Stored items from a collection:
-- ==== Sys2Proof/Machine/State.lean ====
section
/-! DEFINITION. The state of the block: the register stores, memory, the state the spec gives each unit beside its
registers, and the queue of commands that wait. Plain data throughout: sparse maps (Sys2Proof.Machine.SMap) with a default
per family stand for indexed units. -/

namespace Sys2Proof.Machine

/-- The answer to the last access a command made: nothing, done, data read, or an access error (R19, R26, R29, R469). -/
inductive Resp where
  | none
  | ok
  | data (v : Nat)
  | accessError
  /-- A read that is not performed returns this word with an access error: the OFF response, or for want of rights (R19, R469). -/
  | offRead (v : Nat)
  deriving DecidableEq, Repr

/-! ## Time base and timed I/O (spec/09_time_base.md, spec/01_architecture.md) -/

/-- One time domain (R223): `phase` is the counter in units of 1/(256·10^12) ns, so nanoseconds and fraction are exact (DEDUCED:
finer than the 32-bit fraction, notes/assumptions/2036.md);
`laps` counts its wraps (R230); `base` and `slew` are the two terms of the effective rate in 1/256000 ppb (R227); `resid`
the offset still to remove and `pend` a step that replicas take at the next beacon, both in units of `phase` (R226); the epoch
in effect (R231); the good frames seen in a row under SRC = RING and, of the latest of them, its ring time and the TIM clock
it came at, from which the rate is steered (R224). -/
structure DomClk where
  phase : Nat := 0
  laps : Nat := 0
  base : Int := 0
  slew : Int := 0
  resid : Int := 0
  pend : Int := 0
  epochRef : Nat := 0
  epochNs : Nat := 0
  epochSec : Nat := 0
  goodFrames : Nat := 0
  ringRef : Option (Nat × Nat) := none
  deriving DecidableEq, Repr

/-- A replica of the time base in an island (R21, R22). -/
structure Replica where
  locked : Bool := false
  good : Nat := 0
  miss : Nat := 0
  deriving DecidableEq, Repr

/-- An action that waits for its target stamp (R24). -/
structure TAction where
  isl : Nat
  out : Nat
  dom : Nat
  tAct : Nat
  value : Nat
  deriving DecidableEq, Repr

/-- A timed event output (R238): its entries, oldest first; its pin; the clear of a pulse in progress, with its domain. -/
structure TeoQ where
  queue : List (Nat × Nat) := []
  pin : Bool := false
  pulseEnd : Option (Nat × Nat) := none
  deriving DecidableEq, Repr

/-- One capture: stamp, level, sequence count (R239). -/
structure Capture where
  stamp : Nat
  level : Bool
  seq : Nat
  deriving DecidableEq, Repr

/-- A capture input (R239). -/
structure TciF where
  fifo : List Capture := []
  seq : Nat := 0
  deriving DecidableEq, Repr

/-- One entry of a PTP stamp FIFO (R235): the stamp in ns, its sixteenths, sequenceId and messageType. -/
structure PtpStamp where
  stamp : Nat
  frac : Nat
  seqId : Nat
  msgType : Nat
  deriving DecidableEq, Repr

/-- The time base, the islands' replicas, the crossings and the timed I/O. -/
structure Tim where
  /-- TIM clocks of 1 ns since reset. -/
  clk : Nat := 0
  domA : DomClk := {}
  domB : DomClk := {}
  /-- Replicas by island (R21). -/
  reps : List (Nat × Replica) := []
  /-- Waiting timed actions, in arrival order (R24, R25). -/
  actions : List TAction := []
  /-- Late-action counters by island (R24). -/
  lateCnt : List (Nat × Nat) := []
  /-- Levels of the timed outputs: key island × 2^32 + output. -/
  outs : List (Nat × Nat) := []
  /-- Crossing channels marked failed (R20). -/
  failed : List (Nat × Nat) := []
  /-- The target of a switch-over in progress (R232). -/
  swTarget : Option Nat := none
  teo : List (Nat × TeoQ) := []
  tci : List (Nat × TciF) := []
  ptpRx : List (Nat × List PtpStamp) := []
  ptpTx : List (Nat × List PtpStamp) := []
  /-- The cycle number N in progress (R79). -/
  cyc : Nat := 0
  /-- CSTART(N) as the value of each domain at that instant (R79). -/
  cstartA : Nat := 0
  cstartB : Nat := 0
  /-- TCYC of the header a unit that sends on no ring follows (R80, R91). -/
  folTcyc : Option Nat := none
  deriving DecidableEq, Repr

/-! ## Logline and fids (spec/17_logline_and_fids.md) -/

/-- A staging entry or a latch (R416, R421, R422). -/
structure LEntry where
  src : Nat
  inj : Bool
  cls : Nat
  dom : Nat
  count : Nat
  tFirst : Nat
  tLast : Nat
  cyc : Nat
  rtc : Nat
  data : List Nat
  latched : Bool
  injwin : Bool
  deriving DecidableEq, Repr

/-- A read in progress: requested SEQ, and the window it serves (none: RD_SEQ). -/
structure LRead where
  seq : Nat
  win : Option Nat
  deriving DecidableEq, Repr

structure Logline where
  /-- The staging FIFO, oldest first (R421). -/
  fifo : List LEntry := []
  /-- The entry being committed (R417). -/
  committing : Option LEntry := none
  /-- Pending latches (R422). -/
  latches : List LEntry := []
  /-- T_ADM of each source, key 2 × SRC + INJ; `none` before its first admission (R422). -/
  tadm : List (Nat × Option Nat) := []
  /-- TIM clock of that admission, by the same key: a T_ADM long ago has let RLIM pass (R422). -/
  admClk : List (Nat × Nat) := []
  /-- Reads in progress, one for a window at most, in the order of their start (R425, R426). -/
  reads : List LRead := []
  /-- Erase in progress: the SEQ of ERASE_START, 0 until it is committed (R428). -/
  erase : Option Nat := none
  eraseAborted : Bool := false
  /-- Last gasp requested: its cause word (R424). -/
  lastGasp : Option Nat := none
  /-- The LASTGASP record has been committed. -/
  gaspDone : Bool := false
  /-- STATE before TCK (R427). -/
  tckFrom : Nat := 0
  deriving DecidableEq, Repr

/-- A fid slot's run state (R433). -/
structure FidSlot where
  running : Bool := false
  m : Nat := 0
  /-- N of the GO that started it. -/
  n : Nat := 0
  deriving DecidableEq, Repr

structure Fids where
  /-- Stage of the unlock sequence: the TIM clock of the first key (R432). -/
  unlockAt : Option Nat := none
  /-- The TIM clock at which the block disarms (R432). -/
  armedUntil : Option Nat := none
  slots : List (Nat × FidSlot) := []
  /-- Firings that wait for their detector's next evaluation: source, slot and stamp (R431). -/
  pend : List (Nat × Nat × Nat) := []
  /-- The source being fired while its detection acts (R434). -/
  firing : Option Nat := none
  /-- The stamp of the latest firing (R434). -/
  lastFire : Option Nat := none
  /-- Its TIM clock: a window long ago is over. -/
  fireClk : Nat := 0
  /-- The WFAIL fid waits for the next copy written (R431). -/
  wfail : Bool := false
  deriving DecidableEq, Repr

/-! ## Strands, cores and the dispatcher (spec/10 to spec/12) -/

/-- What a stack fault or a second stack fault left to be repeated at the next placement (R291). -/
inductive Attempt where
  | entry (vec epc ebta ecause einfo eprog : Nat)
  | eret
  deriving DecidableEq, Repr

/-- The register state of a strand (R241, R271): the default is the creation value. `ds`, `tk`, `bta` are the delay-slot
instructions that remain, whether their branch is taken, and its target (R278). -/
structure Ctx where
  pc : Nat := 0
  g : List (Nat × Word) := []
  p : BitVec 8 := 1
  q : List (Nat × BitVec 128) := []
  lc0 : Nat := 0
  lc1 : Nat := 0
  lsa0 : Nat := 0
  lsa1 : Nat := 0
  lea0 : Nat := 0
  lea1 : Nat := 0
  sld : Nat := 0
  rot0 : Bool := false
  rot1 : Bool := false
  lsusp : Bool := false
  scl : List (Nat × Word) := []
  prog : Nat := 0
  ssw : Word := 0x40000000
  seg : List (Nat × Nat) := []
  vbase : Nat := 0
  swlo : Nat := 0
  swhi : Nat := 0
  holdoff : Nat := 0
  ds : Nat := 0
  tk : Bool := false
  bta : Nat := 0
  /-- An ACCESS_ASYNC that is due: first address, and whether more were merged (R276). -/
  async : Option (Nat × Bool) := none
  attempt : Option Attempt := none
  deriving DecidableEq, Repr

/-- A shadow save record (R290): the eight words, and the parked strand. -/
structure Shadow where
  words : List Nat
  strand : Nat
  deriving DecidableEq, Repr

ABOUT THIS TASK -
Return only the lines between the one holding "structure DomClk where" and the one holding "its domain. -/", inclusive, exactly as they appear above.

ANSWER TO THIS PROBLEM -
structure DomClk where
  phase : Nat := 0
  laps : Nat := 0
  base : Int := 0
  slew : Int := 0
  resid : Int := 0
  pend : Int := 0
  epochRef : Nat := 0
  epochNs : Nat := 0
  epochSec : Nat := 0
  goodFrames : Nat := 0
  ringRef : Option (Nat × Nat) := none
  deriving DecidableEq, Repr

/-- A replica of the time base in an island (R21, R22). -/
structure Replica where
  locked : Bool := false
  good : Nat := 0
  miss : Nat := 0
  deriving DecidableEq, Repr

/-- An action that waits for its target stamp (R24). -/
structure TAction where
  isl : Nat
  out : Nat
  dom : Nat
  tAct : Nat
  value : Nat
  deriving DecidableEq, Repr

/-- A timed event output (R238): its entries, oldest first; its pin; the clear of a pulse in progress, with its domain. -/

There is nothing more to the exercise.